**Records for the exercise:**
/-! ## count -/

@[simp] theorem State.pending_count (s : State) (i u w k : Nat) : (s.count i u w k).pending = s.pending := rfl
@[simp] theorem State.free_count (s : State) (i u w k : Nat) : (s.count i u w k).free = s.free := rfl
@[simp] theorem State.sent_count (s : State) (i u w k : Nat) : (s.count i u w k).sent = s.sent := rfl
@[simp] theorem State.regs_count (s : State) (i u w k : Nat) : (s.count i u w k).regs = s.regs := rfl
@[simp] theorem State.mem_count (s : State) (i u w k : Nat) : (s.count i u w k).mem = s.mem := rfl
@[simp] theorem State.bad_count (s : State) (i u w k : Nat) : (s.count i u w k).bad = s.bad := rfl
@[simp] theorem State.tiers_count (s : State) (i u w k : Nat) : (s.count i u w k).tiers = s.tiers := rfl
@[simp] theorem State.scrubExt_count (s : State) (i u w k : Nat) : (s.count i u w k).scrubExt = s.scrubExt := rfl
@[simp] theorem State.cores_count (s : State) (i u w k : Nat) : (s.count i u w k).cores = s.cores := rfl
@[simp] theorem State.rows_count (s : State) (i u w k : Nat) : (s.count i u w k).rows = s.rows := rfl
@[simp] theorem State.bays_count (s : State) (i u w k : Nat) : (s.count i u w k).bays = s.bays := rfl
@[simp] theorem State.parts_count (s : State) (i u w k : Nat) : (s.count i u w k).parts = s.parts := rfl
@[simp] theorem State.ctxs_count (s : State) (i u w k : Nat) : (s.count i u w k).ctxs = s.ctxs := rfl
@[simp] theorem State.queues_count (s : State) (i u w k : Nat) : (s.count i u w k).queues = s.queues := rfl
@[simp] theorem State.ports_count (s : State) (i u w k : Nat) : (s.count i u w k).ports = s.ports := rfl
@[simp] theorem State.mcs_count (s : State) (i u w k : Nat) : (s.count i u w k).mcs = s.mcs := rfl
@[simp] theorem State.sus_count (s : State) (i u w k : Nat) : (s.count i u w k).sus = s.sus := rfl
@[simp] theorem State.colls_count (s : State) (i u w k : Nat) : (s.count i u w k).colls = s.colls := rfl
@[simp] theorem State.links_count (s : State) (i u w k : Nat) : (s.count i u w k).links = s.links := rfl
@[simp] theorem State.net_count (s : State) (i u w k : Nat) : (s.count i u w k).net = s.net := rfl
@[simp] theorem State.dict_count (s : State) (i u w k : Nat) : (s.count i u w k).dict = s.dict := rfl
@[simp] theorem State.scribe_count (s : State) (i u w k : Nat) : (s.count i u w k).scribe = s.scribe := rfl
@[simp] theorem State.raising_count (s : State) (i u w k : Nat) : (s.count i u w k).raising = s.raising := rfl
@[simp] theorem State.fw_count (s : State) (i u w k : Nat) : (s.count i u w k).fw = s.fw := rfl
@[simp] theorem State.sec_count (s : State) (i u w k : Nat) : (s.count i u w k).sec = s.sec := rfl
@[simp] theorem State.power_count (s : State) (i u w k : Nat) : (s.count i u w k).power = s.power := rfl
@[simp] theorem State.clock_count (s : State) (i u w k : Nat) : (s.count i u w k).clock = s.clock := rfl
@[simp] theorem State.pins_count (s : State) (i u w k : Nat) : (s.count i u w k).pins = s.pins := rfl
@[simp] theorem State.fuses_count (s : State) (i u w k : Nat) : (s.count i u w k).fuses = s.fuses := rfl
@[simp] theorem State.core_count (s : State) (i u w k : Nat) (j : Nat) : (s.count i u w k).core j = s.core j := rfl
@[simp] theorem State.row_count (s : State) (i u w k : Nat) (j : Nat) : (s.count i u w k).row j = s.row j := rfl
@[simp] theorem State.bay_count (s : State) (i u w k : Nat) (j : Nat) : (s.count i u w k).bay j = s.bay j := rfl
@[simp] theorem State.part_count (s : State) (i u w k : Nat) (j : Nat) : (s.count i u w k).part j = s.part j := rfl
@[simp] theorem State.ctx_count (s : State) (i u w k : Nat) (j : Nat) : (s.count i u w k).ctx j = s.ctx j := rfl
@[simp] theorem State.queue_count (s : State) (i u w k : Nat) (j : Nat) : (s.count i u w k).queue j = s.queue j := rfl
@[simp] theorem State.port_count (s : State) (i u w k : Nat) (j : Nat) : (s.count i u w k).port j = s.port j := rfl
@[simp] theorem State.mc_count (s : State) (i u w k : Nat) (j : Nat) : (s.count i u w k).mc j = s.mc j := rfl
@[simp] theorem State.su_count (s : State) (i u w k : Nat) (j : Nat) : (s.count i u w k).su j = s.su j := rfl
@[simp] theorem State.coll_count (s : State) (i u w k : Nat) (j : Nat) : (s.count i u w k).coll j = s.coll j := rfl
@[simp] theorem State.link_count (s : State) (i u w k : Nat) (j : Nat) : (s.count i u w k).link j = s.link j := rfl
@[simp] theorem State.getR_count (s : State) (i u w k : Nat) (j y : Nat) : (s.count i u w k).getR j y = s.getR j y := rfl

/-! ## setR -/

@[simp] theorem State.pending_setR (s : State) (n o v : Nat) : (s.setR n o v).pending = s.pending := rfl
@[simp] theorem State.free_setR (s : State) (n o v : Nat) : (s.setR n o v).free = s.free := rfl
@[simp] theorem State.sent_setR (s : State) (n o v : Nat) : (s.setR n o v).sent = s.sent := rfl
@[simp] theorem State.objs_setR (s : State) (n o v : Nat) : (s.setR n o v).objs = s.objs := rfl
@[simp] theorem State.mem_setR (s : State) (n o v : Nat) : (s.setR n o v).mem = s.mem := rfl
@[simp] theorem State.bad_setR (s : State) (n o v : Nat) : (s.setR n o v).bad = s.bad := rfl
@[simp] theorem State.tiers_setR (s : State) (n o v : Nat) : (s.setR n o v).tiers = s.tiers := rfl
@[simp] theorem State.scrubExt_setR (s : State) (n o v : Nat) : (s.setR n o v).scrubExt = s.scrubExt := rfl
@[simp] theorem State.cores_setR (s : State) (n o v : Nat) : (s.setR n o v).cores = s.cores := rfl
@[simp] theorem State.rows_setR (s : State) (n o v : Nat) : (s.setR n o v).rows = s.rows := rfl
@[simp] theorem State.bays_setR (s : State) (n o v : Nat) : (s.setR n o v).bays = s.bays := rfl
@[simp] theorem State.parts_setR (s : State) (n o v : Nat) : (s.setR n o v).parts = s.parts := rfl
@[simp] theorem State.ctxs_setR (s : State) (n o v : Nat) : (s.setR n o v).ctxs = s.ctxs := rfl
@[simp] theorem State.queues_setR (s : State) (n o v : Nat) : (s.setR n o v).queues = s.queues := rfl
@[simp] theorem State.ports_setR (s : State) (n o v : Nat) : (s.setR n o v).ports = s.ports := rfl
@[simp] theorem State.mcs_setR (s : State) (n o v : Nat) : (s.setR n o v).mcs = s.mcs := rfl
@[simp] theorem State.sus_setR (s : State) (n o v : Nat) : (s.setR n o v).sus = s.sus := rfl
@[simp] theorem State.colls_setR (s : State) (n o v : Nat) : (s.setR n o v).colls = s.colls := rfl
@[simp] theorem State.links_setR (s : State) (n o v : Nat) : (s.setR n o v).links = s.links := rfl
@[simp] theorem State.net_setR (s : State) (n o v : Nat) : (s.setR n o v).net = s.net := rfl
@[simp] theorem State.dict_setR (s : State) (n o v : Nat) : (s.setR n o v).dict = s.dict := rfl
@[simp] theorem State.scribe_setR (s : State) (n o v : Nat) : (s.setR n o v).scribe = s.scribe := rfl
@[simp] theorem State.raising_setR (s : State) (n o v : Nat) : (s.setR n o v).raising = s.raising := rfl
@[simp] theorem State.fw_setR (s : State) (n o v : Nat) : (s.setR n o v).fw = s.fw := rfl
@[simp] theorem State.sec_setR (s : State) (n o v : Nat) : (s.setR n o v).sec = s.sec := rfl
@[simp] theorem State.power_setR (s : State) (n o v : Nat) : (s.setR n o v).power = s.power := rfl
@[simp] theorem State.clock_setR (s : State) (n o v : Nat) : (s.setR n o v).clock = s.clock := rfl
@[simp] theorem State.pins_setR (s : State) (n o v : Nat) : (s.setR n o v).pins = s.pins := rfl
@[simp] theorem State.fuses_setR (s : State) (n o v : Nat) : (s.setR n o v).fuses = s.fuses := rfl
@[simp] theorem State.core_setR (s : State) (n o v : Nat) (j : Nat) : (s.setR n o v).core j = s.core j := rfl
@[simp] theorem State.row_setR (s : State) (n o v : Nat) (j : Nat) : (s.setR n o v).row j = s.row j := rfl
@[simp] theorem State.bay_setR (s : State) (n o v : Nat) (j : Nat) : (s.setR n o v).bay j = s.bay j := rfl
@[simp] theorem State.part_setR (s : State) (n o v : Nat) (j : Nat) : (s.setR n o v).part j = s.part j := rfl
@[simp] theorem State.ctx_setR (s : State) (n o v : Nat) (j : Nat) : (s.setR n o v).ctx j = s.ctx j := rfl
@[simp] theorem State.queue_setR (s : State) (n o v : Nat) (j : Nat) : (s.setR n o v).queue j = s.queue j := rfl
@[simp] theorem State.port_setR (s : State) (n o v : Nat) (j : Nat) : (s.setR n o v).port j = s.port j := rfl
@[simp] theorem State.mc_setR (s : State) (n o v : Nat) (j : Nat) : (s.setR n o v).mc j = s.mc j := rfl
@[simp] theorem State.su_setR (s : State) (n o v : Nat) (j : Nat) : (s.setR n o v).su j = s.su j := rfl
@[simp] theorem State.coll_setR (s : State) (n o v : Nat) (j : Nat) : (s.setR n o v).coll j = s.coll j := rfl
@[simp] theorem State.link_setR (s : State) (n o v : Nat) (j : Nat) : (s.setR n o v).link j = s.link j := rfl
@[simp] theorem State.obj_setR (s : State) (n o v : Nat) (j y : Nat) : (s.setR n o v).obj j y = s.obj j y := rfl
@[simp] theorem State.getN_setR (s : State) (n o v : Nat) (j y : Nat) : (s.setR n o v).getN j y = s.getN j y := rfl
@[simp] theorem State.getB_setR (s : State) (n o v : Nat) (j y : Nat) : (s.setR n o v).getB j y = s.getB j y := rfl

* * *

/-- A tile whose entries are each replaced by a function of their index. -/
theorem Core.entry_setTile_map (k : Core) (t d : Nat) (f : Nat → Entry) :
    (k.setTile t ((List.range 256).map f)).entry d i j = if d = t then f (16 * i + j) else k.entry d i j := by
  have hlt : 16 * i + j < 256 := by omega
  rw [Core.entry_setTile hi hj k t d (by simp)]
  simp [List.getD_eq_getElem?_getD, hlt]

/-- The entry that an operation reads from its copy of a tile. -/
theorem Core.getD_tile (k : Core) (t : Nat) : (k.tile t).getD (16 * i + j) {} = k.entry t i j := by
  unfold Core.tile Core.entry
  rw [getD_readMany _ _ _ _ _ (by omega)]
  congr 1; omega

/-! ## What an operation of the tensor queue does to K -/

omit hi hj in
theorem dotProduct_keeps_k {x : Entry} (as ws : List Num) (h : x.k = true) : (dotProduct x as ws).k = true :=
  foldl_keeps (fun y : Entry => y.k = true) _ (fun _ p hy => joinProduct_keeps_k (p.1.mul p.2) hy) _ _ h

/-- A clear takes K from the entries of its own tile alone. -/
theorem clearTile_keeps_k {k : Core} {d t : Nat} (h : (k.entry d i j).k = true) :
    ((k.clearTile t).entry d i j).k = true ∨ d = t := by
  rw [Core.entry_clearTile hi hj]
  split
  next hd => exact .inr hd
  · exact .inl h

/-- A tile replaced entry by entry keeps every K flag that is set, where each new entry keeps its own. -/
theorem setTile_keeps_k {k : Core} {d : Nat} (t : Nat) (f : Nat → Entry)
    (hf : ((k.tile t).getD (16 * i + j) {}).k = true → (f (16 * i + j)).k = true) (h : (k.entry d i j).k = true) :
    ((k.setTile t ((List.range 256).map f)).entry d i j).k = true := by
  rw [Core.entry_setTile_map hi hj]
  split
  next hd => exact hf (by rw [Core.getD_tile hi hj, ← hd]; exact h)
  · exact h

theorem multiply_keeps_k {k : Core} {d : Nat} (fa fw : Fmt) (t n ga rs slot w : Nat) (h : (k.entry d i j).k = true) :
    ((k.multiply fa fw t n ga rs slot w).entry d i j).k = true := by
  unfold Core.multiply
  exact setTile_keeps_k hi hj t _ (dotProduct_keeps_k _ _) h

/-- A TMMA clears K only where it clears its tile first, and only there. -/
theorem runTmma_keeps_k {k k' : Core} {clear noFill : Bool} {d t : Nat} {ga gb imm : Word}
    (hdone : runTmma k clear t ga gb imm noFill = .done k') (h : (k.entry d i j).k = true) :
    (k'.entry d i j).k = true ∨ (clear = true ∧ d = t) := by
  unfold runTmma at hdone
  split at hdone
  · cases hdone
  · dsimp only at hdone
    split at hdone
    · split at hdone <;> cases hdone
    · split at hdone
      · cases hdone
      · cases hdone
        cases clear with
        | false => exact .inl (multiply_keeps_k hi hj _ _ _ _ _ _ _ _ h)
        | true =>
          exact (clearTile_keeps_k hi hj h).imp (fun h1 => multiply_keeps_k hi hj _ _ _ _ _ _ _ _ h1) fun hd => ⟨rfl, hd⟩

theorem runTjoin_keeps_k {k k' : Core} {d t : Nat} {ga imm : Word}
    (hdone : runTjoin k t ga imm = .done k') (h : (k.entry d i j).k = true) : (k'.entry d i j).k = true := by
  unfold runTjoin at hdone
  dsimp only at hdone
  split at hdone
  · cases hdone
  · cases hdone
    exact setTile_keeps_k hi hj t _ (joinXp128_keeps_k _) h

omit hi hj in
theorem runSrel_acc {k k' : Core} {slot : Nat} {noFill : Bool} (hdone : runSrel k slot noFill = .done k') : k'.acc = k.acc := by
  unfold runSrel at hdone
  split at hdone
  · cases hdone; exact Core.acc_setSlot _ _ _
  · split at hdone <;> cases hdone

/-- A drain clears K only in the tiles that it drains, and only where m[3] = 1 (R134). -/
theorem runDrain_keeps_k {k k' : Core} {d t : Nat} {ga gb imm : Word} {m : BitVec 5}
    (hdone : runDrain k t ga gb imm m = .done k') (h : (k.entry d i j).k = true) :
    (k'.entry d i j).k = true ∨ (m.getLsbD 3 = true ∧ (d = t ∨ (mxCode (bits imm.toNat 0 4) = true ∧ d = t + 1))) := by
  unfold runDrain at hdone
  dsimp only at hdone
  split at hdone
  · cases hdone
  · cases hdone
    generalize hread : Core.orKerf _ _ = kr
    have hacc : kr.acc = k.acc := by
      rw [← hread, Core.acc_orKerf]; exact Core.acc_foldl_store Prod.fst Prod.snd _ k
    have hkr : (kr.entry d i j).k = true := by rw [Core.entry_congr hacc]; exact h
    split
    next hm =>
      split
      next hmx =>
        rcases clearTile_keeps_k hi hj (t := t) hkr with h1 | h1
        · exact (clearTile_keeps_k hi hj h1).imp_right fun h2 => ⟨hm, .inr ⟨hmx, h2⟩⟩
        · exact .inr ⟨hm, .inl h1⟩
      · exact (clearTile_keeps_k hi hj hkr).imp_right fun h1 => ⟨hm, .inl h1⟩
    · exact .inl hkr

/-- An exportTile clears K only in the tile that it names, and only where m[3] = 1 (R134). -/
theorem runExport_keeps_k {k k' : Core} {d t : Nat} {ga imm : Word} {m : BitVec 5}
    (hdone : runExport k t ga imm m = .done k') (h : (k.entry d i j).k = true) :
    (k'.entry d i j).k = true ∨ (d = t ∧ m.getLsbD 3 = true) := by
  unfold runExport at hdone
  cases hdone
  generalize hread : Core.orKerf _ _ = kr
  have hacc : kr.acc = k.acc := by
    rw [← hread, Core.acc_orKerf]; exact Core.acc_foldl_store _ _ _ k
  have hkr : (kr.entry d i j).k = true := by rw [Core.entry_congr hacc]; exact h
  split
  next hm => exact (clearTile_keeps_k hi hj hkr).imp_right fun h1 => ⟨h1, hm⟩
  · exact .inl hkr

**How to complete this task:** Please return the lines above that run from the line containing "## count -/" to the line containing "k).sent = s.sent := rfl", inclusive, exactly and with no other lines.

**Exercise solution:**
/-! ## count -/

@[simp] theorem State.pending_count (s : State) (i u w k : Nat) : (s.count i u w k).pending = s.pending := rfl
@[simp] theorem State.free_count (s : State) (i u w k : Nat) : (s.count i u w k).free = s.free := rfl
@[simp] theorem State.sent_count (s : State) (i u w k : Nat) : (s.count i u w k).sent = s.sent := rfl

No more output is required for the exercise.